The advantage of the EMS is that dynamic changes in the DRUJ can be assessed objectively and in real time without any invasion or exposure9-16. TFCC injury is the main cause of DRUJ instability, but some cases are difficult to diagnose even with MRI or arthrography. Thus, objective measurement using EMS could help in the diagnosis and understanding of the pathology. Furthermore, EMS can be used for postoperative evaluation. These benefits demonstrate the potential of EMS as a clinically useful test.

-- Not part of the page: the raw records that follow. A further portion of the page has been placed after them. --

-- ==== Sys2Proof/Machine/Params.lean ====
section
/-! DEFINITION. Status codes and the parameter tables of every unit. -/
namespace Sys2Proof.Machine

/-- R86: the status codes. -/
inductive Status where
  | ok | accepted | notReady | busy | busyCal | badOpcode | badLength | badParam | outOfRange
  | invalidDate | badVersion | deniedRole | deniedLock | deniedVariant | authFail | noSession
  | crcFail | seqError | nvFull | nvFault | tooLate | internalFault
deriving DecidableEq, Repr

/-- R86: the code of a status. -/
def Status.code : Status → Nat
  | .ok => 0x0000 | .accepted => 0x0001 | .notReady => 0x0010 | .busy => 0x0011 | .busyCal => 0x0012
  | .badOpcode => 0x0020 | .badLength => 0x0021 | .badParam => 0x0022 | .outOfRange => 0x0023
  | .invalidDate => 0x0024 | .badVersion => 0x0025 | .deniedRole => 0x0030 | .deniedLock => 0x0031
  | .deniedVariant => 0x0032 | .authFail => 0x0033 | .noSession => 0x0034 | .crcFail => 0x0040
  | .seqError => 0x0041 | .nvFull => 0x0050 | .nvFault => 0x0051 | .tooLate => 0x0060
  | .internalFault => 0x00FF

/-- When a committed parameter comes into force, where that is not read off at its next use. -/
inductive Effect where
  | now | mt | second | boundary | superframe | sampleTick
  /-- at the next start-up -/
  | start
deriving DecidableEq, Repr

/-- One row of a parameter table: width, default, role, moment, and its value checks
(reserved encodings first, then the range; R566). -/
structure ParamSpec where
  bytes : Nat
  default : Nat
  role : Nat := 2
  journalled : Bool := true
  readOnly : Bool := false
  effect : Effect := .now
  legal : Nat → Bool := fun _ => true
  range : Nat → Bool := fun _ => true

/-- A value within two bounds. -/
def within (lo hi v : Nat) : Bool := decide (lo ≤ v) && decide (v ≤ hi)

/-- A signed value of `n` bits within two bounds. -/
def withinInt (n : Nat) (lo hi : Int) (v : Nat) : Bool :=
  decide (lo ≤ signed n v) && decide (signed n v ≤ hi)

/-- Only the bits of `mask` are set. -/
def onlyBits (mask v : Nat) : Bool := decide (Nat.land v mask = v)

/-- Number of one bits in the low `n` bits. -/
def ones : Nat → Nat → Nat
  | 0, _ => 0
  | n + 1, v => v % 2 + ones n (v / 2)

/-- The `k`-th field of `n` bits. -/
def lane (n k v : Nat) : Nat := v / 2 ^ (n * k) % 2 ^ n

/-- R22: samples per second of a SCREED_FS code. -/
def fsOf (code : Nat) : Nat :=
  match code with
  | 0 => 44100 | 1 => 48000 | 2 => 88200 | 3 => 96000 | 4 => 176400 | _ => 192000

/-- R28: whole Screed cycles per tick. -/
def cyclesPerTick (code : Nat) : Nat := 400000000 / fsOf code

/-- R28: least background reservation with the solver enabled. -/
def minReserve (code : Nat) : Nat := (40000000 + fsOf code - 1) / fsOf code

/-- R25: the measurement tick periods. -/
def measPeriods : List Nat := [10, 20, 25, 40, 50, 100, 125, 200, 250, 500, 1000]

/-- R489: LOW and HIGH of each sensor, 0x8000 and 0x7FFF where off. -/
def sensorDefault (n : Nat) : Int × Int :=
  match n with
  | 8 => (760, 840) | 9 => (808, 892) | 10 => (1710, 1890) | 11 => (3000, 3600) | 12 => (1140, 1260)
  | 13 => (3000, 3600) | 14 => (1045, 1155) | 15 => (1800, 3600) | 16 => (760, 840) | 17 => (760, 840)
  | 18 => (855, 945) | 19 => (1500, 3600) | 20 => (3000, 3700) | 21 => (-32768, 32767)
  | 22 => (-32768, 32767) | 23 => (-32768, 400) | 24 => (-32768, 32767) | 25 => (-2000, 2000)
  | _ => (-400, 1050)

/-- R489: hysteresis of each sensor. -/
def sensorHysteresis (n : Nat) : Int :=
  match n with
  | 8 | 9 | 16 | 17 | 18 | 21 | 22 => 5
  | 10 | 12 | 14 | 23 => 10
  | 24 => 4
  | 25 => 100
  | _ => 20

/-- R444: f_PFD of PLL `k` in hertz × 2 for a reference and a REF_MODE code. -/
def pfdTwice (ref code : Nat) : Nat := if code = 0 then 2 * ref else if code = 1 then 4 * ref else ref

/-- R444: f_PFD within 5–104 MHz and N within 16–1,023 for every VCO frequency of one PLL. -/
def pllFits (ref code vcoLow vcoHigh : Nat) : Bool :=
  let f2 := pfdTwice ref code
  within 10000000 208000000 f2 && within 16 1023 (2 * vcoLow / f2) && within 16 1023 (2 * vcoHigh / f2)

/-- R443, R444, R455: REF_NOMINAL and REF_MODE put every PLL within its range. -/
def refFits (ref mode : Nat) : Bool :=
  pllFits ref (bits 1 0 mode) 3200000000 3200000000 &&
  pllFits ref (bits 3 2 mode) 2890137600 3145728000 &&
  pllFits ref (bits 5 4 mode) 7856640000 7856640000

/-- R308: AES_CFG. -/
def aesCfgLegal (v : Nat) : Bool := bits 31 25 v == 0 && !bit 7 v && !bit 2 v && bits 5 4 v != 3
def aesCfgRange (v : Nat) : Bool := within 1 200 (bits 23 16 v) && within 3 64 (bits 15 8 v)

/-- R308: TDM_CFG. -/
def tdmCfgLegal (v : Nat) : Bool := bits 31 25 v == 0 && !bit 7 v && bits 2 1 v != 3
def tdmCfgRange (v : Nat) : Bool := within 1 200 (bits 23 16 v) && within 2 64 (bits 15 8 v)

/-- R438: reserved fields and encodings of UART_CFG. -/
def uartCfgLegal (v : Nat) : Bool :=
  bits 31 29 v == 0 && bits 6 0 v == 0 && bits 21 20 v != 3 && bits 19 18 v != 3 && bits 15 14 v != 3 &&
  bits 13 12 v != 3 && bits 11 10 v != 3

/-- R129: a fixed notch frequency. -/
def notchRange (v : Nat) : Bool :=
  (List.range 4).all (fun k => lane 32 k v == 0x7FFFFFFF || withinInt 32 (-40920000) 40920000 (lane 32 k v))

/-- R358: a RAMP_TABLE rises and ends at 255. -/
def rampTableLegal (v : Nat) : Bool :=
  (List.range 15).all (fun k => decide (lane 8 k v ≤ lane 8 (k + 1) v)) && lane 8 15 v == 255

/-- R359: the sum of the 63 coefficients of a MASK_FIR. -/
def maskFirSum (v : Nat) : Int :=
  signed 16 (lane 16 31 v) + 2 * ((List.range 31).map (fun k => signed 16 (lane 16 k v))).foldl (· + ·) 0

/-- R359: unity gain within ±0.5 dB. -/
def maskFirLegal (v : Nat) : Bool := decide (30935 ≤ maskFirSum v) && decide (maskFirSum v ≤ 34711)

/-- R94, R537: System and Hawk. -/
def paramHost (id : Nat) : Option ParamSpec :=
  match id with
  | 0x0020 => some { bytes := 1, default := 4, range := within 4 6 }
  | 0x0100 => some { bytes := 1, default := 1, role := 1, journalled := false, range := fun v => v == 1 || v == 2 || v == 4 }
  | 0x0101 => some { bytes := 1, default := 3, role := 1, journalled := false, legal := onlyBits 3 }
  | 0x0102 => some { bytes := 1, default := 0x5C }
  | 0x0103 => some { bytes := 1, default := 8, range := within 1 15 }
  | 0x0104 => some { bytes := 4, default := 600, range := within 10 86400 }
  | _ => none

/-- R97: cells of each queue. -/
def queueDepth (n : Nat) : Nat :=
  if n < 2 then 16 else if n = 2 then 128 else if n = 3 then 8 else if n = 4 then 256 else if n = 5 then 64
  else if n < 8 then 256 else if n < 16 then 16 else if n = 16 then 256 else if n = 17 then 32
  else if n = 18 then 128 else if n < 28 then 64 else if n = 28 then 128 else if n < 31 then 256 else 64

/-- R97: bytes of a cell. -/
def queueCell (n : Nat) : Nat :=
  if n < 2 then 4112 else if n = 2 then 512 else if n = 3 then 6176 else if n = 4 then 32 else if n = 5 then 1024
  else if n < 8 then 256 else if n < 16 then 1552 else if n = 16 then 64 else if n = 17 then 4096
  else if n = 18 then 64 else if n < 28 then 256 else if n = 28 then 32 else if n < 31 then 64 else 256

/-- R100. -/
def paramQueue (id : Nat) : Option ParamSpec :=
  if 0x0200 ≤ id ∧ id ≤ 0x021F then
    some { bytes := 2, default := 0, range := fun v => decide (v ≤ queueDepth (id - 0x0200)) }
  else none

/-- R141. -/
def paramGnss (id : Nat) : Option ParamSpec :=
  match id with
  | 0x1000 => some { bytes := 1, default := 3, legal := onlyBits 3 }
  | 0x1001 => some { bytes := 1, default := 5, legal := fun v => onlyBits 15 v && bits 1 0 v != 3 && bits 3 2 v != 3 }
  | 0x1002 => some { bytes := 1, default := 12, range := within 6 30 }
  | 0x1003 | 0x1004 => some { bytes := 16, default := 0x7FFFFFFF7FFFFFFF7FFFFFFF7FFFFFFF, range := notchRange }
  | 0x1005 => some { bytes := 1, default := 100, range := fun v => v == 0 || within 16 127 v }
  | 0x1006 => some { bytes := 2, default := 500, range := within 0 10000 }
  | 0x1007 => some { bytes := 2, default := 2000, range := within 0 10000 }
  | 0x1008 => some { bytes := 1, default := 70, range := within 1 100 }
  | 0x1009 => some { bytes := 2, default := 100, range := within 1 10000 }
  | 0x100A => some { bytes := 1, default := 0, legal := onlyBits 3 }
  | 0x100B | 0x100C => some { bytes := 1, default := 40, range := within 10 60 }
  | 0x100D => some { bytes := 1, default := 3, range := within 1 10 }
  | 0x100E => some { bytes := 2, default := 10, range := within 0 3600 }
  | 0x1100 => some { bytes := 1, default := 1, range := within 0 1 }
  | 0x1101 => some { bytes := 4, default := 0x003F007F, legal := onlyBits 0x003F007F }
  | 0x1102 => some { bytes := 2, default := 130, range := within 80 250 }
  | 0x1103 => some { bytes := 1, default := 25, range := within 0 100 }
  | 0x1104 => some { bytes := 2, default := 5000, range := within 500 10000 }
  | 0x1105 => some { bytes := 1, default := 1, range := within 1 10 }
  | 0x1106 => some { bytes := 1, default := 4, range := within 1 64 }
  | _ => none

/-- R166. -/
def paramTrack (id : Nat) : Option ParamSpec :=
  match id with
  | 0x1200 => some { bytes := 2, default := 100, effect := .second, range := fun v => measPeriods.contains v }
  | 0x1201 | 0x1202 => some { bytes := 2, default := 150, range := within 10 500 }
  | 0x1203 => some { bytes := 2, default := 100, range := within 10 200 }
  | 0x1204 => some { bytes := 2, default := 50, range := within 5 500 }
  | 0x1205 => some { bytes := 1, default := 16, range := within 4 64 }
  | 0x1206 => some { bytes := 1, default := 32, range := within 8 64 }
  | 0x1207 => some { bytes := 1, default := 32, range := within 16 128 }
  | 0x1208 | 0x1209 => some { bytes := 1, default := 20, range := within 1 20 }
  | 0x120A => some { bytes := 1, default := 80, range := within 50 99 }
  | 0x120B => some { bytes := 2, default := 2300, range := within 1500 3500 }
  | 0x120C => some { bytes := 2, default := 500, range := within 100 10000 }
  | 0x120D => some { bytes := 2, default := 2000, range := within 0 10000 }
  | 0x120E => some { bytes := 1, default := 35, range := within 10 50 }
  | 0x120F => some { bytes := 2, default := 1000, range := within 100 10000 }
  | 0x1210 => some { bytes := 2, default := 2000, range := within 100 10000 }
  | 0x1211 => some { bytes := 1, default := 10, range := within 4 64 }
  | 0x1212 => some { bytes := 1, default := 1, range := within 0 1 }
  | _ => none
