/-- R180, R197: a rejected step; the whole offset is slewed. -/
def State.rejectStep (s : State) : State :=
  ({ s with plumb := { s.plumb with step := none, slewAll := true, slewing := decide (s.plumb.state = 4) } }).bump 0x13 1

/-- STEP_ASK_TIMEOUT (R180): the time to answer is over. -/
def State.stepAskTimeout (s : State) : State :=
  match s.askStep with
  | some p => if p.deadline ≤ s.up then s.rejectStep else s
  | none => s

/-- STEP_ASK_TIMEOUT (R180). -/
def execStepAskTimeout (s : State) : Step := .next s.stepAskTimeout

/-! The first estimate (R15, R174) -/

/-- R198, R534: what a start takes as its warm-start bundle: the Steward's record after a low-power mode, else the bundle in NV. -/
def State.warmBundle (s : State) : Bundle := s.steward.record.getD s.nv.bundle

/-- R174: the saved bound and the elapsed RTC time at 50 ppm, 0.1 ns. -/
def State.bundleBound (s : State) : Nat :=
  (s.warmBundle.time.getD 2 0xFFFFFFFF).toNat + (s.utcSec - s.warmBundle.rtcUtc) * 500000

/-- R174, R534: the bundle qualifies as a first estimate. -/
def State.bundleQualifies (s : State) : Bool :=
  s.warmBundle.valid && s.rtc.valid && decide (s.warmBundle.time.getD 0 0 ≠ 0) && decide (s.bundleBound ≤ s.param 0x1309)

/-- R171, R174: the sources a first estimate can come from. -/
def State.estimateSource (source : Nat) (s : State) : Bool :=
  match source with
  | 1 => s.sourceAllowed 1
  | 5 => decide (s.power.mode = .runWorker)
  | 6 => s.bundleQualifies
  | _ => false

/-- R174: the instant of a first estimate; a bundle's is its save plus the elapsed RTC time. -/
def State.estimateInstant (source t : Nat) (s : State) : Nat :=
  if source = 6 then s.warmBundle.savedAt + (s.utcSec - s.warmBundle.rtcUtc) * qtSec else t

/-- R174: the bound of a first estimate; a beacon's is 10 µs. -/
def State.estimateBound (source b : Nat) (s : State) : Nat :=
  if source = 6 then s.bundleBound else if source = 5 then 100000 else b

/-- FIRST_TIME_ESTIMATE (R173, R174): the estimate is applied to the scale and Plumb is COARSE. -/
def State.firstEstimate (source t b : Nat) (s : State) : State :=
  let b := s.estimateBound source b
  let s := s.rescale (s.estimateInstant source t)
  let s := { s with plumb := { s.plumb with
    estimated := true, source := source, errBound := some b, bound0 := b, qualifiedAt := s.up, usableAt := s.up } }
  s.setTimeState 1

/-- A first estimate is due: Plumb is in NO_TIME in a mode that runs it. -/
def State.wantsEstimate (source : Nat) (s : State) : Bool :=
  s.power.mode.serves && s.power.ready && !s.plumb.estimated && decide (s.plumb.state = 0) && s.estimateSource source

This study has several limitations. First, the effect of the skin motion was not evaluated. Therefore, it would be preferable to assess this in a cadaveric study. However, the influence of skin motion was minimized by devising a measurement device to firmly grip the DRUJ. The soft tissue around the DRUJ is thin; thus, the influence of skin motion on the results should be minimal. In addition, our in vivo measurements showed that the ICC (1,5) and ICC (2,5) were 0.856 and 0.868, respectively, and the ulnar head translation was also reasonable compared to that of the cadaveric study using the magnetic sensor system33. Second, a comparison with other imaging tests was not performed. Third, the sample size was small; however, we successfully confirmed the effectiveness of the measurement system and the values from healthy subjects in this study. We would like to further increase the sample size and compare the results with those of the patient group in the future.